### ENTRIES SHOWN

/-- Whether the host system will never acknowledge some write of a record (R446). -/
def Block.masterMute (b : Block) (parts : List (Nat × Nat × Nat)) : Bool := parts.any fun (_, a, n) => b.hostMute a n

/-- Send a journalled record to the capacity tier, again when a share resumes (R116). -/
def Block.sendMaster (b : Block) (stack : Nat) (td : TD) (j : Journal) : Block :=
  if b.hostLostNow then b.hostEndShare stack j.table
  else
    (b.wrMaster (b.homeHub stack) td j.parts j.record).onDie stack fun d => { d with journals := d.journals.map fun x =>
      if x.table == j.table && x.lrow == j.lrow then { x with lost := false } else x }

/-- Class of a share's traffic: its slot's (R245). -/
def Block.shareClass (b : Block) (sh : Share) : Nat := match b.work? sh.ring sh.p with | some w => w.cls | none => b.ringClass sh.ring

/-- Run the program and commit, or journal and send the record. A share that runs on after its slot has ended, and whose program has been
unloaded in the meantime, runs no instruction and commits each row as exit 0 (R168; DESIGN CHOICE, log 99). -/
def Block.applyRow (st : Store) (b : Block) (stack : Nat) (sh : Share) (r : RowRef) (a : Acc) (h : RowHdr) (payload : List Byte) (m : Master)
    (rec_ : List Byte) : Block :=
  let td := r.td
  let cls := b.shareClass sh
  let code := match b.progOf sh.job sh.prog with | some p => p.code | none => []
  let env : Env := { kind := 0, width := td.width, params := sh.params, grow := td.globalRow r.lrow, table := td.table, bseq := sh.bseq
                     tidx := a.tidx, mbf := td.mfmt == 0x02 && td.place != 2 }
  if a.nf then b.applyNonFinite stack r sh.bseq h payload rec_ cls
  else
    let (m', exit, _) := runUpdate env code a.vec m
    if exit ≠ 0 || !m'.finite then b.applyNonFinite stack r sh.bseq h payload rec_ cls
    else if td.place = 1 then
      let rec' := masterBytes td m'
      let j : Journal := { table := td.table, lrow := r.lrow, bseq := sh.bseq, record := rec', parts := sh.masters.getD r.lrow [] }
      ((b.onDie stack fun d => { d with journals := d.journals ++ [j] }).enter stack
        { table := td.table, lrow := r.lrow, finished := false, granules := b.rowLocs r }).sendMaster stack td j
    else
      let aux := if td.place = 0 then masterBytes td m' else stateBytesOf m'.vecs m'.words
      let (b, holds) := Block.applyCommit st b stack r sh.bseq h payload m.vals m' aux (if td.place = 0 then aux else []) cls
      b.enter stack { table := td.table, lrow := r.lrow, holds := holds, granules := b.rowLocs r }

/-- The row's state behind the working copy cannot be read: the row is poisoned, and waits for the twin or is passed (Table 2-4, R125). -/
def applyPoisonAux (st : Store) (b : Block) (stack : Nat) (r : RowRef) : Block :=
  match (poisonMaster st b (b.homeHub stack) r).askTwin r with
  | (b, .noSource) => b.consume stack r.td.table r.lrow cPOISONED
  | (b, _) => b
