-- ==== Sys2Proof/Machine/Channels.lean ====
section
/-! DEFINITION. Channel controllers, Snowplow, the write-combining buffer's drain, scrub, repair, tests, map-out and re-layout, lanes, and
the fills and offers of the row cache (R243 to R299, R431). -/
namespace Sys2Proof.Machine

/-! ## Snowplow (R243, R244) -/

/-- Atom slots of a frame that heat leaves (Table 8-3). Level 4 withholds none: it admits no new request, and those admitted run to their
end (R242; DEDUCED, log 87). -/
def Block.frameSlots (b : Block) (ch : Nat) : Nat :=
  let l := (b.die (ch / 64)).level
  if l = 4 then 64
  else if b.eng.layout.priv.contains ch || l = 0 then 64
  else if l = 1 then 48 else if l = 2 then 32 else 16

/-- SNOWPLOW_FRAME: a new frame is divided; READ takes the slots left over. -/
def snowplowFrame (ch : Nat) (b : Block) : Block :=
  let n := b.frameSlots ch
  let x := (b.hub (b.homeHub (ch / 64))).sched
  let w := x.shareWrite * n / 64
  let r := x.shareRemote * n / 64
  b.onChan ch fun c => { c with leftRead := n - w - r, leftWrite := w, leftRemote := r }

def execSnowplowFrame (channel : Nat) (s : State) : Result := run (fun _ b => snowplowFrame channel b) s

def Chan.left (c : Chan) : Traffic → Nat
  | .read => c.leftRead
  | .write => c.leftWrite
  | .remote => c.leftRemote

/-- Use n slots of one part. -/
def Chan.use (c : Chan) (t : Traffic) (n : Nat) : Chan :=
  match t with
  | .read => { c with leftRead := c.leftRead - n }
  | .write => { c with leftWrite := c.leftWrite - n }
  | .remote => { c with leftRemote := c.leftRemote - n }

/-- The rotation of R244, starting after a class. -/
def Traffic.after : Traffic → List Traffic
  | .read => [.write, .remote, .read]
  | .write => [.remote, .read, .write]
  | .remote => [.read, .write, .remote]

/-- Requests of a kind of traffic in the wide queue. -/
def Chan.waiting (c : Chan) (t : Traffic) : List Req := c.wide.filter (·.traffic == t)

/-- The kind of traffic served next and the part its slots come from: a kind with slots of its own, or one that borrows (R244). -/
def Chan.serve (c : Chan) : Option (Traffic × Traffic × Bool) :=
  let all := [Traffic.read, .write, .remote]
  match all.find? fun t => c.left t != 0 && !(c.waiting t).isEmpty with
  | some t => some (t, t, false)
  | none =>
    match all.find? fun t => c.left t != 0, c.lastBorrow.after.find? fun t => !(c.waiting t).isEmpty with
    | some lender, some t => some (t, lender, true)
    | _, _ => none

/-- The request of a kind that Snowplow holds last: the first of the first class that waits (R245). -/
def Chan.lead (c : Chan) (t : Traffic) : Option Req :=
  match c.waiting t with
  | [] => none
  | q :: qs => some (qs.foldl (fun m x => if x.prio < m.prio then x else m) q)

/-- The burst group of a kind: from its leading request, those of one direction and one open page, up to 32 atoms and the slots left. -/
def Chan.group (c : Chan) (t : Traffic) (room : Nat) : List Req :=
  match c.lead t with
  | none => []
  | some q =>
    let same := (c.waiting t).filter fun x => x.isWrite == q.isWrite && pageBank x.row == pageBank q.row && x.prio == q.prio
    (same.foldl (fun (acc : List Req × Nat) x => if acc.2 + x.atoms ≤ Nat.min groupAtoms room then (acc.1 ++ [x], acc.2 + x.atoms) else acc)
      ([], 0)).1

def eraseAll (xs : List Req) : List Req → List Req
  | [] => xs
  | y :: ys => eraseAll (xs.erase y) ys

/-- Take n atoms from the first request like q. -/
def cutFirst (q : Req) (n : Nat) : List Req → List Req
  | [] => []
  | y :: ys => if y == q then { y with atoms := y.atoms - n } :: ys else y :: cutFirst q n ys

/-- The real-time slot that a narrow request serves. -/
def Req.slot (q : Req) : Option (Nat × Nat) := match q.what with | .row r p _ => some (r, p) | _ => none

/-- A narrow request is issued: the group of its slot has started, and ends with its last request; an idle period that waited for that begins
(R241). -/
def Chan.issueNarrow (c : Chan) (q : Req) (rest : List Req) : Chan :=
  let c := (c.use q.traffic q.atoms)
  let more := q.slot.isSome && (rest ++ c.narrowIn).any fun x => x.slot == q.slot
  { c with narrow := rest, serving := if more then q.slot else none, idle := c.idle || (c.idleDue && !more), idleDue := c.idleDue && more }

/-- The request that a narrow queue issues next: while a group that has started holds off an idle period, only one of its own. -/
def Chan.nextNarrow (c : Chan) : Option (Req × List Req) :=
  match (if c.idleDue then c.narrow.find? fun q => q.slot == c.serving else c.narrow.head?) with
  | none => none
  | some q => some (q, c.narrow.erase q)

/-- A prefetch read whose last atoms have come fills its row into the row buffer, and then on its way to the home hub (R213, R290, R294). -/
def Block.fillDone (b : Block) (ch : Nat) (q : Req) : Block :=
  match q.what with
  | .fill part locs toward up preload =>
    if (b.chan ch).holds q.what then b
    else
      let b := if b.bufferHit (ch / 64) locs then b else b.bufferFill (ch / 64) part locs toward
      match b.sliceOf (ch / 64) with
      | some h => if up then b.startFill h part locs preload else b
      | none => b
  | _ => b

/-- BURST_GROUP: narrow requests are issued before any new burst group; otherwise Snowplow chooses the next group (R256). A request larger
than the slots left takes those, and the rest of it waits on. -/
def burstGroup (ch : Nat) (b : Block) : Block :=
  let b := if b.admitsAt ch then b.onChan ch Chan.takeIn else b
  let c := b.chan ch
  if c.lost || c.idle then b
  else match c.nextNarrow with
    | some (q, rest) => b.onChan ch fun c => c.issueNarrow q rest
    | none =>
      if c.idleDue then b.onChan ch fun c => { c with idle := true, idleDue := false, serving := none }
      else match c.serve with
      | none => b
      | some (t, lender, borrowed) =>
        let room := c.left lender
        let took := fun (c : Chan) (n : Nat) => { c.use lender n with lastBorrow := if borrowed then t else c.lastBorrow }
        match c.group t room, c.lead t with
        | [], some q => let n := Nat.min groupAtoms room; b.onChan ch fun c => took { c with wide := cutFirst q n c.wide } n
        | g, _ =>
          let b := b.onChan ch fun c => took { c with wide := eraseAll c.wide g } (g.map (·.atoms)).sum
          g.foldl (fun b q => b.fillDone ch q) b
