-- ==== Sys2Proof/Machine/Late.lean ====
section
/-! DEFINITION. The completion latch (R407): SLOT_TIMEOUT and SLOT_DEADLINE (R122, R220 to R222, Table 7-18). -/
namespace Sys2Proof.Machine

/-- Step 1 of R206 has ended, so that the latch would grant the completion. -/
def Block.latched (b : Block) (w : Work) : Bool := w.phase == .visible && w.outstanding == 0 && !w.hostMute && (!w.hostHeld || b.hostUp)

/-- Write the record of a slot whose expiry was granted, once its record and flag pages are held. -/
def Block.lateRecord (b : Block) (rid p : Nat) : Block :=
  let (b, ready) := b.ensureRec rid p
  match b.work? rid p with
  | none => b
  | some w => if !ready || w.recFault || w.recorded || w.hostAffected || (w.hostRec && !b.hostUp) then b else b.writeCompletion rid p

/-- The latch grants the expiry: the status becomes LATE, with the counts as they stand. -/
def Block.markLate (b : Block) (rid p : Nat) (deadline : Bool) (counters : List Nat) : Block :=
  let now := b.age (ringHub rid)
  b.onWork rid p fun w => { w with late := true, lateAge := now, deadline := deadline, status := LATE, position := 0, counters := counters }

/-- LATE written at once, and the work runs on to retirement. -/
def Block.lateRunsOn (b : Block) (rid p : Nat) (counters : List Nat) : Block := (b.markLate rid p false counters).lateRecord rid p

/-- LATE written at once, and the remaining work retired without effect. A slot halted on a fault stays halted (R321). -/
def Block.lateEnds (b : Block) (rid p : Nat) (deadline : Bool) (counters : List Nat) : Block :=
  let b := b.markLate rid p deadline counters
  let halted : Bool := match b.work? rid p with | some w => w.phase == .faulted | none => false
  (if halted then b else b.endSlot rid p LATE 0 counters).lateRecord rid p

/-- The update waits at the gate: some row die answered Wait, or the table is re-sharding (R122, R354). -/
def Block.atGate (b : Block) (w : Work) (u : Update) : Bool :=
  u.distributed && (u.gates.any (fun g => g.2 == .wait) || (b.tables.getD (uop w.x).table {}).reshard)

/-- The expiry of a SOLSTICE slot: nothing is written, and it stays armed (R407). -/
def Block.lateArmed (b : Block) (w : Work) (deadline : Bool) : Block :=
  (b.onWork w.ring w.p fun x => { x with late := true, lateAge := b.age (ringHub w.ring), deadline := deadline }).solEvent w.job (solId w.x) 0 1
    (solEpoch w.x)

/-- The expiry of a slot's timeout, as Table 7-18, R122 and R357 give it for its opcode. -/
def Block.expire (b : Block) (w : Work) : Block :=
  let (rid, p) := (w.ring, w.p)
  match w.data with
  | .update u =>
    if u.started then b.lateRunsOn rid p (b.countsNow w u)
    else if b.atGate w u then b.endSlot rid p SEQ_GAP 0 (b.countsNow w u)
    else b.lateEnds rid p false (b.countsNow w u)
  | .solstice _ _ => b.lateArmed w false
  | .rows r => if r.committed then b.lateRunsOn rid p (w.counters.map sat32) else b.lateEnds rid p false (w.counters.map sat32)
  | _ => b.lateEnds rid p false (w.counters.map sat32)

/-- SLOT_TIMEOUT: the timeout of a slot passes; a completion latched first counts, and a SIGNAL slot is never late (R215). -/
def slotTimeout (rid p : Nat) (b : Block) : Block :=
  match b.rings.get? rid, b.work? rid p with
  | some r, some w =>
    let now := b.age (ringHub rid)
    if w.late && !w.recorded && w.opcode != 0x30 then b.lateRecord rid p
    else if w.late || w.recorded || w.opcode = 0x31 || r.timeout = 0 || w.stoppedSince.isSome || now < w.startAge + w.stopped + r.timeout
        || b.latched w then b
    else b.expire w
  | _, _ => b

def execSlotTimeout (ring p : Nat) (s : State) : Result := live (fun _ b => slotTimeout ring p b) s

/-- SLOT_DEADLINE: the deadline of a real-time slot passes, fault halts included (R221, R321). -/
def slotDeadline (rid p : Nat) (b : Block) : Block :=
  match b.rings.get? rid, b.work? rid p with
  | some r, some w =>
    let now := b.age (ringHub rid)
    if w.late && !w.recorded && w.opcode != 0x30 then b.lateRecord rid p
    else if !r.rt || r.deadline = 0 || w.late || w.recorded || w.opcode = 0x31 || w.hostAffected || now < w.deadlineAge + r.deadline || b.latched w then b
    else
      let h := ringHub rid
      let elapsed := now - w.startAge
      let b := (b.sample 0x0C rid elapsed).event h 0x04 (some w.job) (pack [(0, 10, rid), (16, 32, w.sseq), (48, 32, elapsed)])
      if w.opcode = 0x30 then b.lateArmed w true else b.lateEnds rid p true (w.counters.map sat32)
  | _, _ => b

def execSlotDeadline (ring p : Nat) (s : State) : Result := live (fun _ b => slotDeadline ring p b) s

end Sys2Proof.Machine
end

######

◆ WHAT YOU ARE ASKED TO DO: Every line of the data above that includes "issueNarrow" should be listed.

◆ RESPONSE:
def Chan.issueNarrow (c : Chan) (q : Req) (rest : List Req) : Chan :=
    | some (q, rest) => b.onChan ch fun c => c.issueNarrow q rest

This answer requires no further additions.